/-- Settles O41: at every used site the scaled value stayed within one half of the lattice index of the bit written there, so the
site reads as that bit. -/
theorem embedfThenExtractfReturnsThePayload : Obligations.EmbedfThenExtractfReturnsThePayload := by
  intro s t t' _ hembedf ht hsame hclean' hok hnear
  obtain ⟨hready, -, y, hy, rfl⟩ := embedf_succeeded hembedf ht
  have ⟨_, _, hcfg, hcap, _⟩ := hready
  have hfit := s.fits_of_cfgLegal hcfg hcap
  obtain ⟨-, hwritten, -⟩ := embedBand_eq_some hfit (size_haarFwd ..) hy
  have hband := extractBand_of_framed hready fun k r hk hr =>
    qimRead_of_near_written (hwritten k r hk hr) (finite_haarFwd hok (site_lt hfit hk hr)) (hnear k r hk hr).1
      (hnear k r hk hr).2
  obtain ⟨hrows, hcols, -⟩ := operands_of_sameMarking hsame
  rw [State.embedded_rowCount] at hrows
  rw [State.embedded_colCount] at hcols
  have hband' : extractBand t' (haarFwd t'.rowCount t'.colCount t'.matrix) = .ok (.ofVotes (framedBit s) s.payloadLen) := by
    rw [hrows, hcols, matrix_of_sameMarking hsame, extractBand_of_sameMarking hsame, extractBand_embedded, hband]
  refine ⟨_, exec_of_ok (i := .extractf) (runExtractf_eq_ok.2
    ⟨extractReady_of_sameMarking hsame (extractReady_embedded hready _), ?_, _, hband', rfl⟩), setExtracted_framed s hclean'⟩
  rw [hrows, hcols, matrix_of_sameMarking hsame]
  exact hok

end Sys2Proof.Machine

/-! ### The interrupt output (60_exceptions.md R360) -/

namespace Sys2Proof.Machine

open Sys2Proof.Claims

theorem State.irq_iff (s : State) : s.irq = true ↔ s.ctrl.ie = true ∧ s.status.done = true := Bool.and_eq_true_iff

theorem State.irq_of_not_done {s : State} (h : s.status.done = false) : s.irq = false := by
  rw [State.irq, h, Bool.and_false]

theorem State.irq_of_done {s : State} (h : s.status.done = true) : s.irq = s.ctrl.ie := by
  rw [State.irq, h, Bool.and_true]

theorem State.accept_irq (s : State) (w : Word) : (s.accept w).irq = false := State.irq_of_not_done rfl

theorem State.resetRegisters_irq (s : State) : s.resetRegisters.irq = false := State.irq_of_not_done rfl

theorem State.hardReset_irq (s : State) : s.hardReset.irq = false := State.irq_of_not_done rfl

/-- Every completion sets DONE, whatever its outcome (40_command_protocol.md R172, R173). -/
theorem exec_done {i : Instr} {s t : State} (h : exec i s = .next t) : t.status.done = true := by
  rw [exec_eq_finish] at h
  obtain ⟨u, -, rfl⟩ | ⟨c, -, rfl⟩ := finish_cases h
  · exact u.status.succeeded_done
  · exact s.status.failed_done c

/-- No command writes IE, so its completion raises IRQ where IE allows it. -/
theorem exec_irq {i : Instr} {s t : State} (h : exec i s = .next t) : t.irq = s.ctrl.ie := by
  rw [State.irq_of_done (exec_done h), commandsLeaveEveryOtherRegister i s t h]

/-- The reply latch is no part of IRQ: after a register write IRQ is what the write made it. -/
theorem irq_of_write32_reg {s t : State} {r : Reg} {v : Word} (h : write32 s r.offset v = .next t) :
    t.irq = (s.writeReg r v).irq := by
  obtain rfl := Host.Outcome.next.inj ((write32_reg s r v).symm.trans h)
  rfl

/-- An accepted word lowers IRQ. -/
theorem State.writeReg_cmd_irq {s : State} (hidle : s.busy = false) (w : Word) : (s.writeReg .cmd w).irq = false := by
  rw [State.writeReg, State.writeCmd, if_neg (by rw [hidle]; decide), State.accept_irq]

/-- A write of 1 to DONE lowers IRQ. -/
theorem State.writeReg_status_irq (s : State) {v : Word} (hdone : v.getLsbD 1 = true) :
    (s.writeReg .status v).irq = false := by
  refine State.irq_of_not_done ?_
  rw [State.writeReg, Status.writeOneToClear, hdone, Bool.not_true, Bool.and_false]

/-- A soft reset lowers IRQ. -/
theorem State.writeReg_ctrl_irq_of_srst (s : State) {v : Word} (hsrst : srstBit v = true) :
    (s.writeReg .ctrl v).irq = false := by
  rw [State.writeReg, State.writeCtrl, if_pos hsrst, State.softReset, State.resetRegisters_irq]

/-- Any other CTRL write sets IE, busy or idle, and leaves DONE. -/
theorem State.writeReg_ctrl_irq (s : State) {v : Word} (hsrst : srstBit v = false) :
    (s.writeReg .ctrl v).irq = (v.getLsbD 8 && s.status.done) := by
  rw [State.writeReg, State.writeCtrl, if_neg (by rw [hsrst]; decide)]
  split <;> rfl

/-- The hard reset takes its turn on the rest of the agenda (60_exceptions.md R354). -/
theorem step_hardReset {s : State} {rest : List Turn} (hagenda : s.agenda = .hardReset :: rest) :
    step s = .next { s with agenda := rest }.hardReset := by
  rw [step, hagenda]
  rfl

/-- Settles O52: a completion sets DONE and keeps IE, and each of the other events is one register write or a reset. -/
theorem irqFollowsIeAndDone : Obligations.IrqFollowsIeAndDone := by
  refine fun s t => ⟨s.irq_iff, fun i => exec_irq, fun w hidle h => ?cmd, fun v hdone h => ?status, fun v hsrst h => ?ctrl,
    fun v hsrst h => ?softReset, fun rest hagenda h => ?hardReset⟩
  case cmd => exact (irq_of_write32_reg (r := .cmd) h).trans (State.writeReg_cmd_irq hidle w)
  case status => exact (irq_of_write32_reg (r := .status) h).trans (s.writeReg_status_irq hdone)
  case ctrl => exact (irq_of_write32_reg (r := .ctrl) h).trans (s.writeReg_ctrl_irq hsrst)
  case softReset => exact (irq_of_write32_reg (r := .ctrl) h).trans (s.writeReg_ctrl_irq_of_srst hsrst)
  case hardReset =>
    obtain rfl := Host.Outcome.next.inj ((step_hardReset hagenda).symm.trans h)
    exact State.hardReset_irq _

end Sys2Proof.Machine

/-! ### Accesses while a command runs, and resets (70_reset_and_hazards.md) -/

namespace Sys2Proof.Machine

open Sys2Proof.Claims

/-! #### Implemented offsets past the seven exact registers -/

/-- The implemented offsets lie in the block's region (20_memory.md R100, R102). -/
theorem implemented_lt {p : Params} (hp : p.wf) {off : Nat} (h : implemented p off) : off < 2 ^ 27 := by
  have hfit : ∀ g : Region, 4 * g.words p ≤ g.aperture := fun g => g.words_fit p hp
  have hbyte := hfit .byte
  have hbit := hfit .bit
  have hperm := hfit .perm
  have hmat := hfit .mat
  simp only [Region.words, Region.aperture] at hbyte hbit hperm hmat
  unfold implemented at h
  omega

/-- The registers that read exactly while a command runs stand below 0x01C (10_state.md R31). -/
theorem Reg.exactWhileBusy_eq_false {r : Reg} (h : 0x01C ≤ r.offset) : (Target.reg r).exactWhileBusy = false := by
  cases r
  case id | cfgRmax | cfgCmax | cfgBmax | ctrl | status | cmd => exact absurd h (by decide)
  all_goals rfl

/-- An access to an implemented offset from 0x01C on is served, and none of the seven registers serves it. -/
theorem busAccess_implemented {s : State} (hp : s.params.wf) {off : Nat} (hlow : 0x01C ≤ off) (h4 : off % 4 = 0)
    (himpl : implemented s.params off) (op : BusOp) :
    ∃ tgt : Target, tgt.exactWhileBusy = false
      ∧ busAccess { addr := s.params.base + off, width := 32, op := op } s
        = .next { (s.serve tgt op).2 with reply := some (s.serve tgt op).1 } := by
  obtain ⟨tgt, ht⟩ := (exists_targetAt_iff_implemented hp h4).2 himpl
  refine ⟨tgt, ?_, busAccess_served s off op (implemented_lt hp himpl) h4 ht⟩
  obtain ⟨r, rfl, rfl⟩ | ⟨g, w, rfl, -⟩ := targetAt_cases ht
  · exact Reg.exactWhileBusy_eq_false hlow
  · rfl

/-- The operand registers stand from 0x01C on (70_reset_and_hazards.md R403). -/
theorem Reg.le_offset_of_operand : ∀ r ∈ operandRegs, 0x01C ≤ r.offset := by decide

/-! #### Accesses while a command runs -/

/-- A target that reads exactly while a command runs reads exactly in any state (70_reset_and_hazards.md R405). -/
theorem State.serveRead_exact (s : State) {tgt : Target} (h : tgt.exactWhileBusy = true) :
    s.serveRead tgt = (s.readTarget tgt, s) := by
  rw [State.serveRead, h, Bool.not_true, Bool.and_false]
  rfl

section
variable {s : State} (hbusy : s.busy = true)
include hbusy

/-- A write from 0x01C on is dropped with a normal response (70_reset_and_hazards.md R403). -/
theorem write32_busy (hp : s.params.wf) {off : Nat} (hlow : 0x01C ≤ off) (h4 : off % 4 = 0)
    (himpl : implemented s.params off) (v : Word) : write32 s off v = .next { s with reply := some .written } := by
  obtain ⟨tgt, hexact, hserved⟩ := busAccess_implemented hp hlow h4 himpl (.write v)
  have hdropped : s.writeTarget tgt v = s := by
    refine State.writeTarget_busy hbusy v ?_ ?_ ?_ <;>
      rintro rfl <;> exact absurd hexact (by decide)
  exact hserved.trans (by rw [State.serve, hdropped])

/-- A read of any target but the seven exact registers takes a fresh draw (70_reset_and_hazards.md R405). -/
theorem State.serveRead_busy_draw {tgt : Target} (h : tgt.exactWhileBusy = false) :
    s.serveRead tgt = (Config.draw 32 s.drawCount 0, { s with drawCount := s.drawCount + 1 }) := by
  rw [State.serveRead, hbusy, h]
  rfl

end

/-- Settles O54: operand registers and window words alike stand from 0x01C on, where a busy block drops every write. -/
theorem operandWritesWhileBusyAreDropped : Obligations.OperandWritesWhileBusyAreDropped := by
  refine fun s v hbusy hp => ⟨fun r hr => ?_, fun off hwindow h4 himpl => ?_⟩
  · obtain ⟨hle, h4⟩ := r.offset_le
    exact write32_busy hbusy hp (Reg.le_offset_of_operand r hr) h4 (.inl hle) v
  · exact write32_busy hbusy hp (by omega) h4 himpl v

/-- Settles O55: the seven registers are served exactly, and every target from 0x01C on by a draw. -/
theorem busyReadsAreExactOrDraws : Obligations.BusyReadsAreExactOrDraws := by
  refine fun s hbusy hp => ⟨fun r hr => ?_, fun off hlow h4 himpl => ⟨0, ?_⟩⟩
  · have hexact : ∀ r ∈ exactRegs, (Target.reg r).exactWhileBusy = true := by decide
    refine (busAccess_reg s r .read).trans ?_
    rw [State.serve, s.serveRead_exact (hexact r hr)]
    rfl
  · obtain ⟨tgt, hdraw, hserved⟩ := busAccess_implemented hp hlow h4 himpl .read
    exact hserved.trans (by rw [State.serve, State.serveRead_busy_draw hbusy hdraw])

**TASK DIRECTIONS**
Of the records above, copy each line that includes "rest".

**RESPONSE**
/-- The hard reset takes its turn on the rest of the agenda (60_exceptions.md R354). -/
theorem step_hardReset {s : State} {rest : List Turn} (hagenda : s.agenda = .hardReset :: rest) :
    step s = .next { s with agenda := rest }.hardReset := by
    fun v hsrst h => ?softReset, fun rest hagenda h => ?hardReset⟩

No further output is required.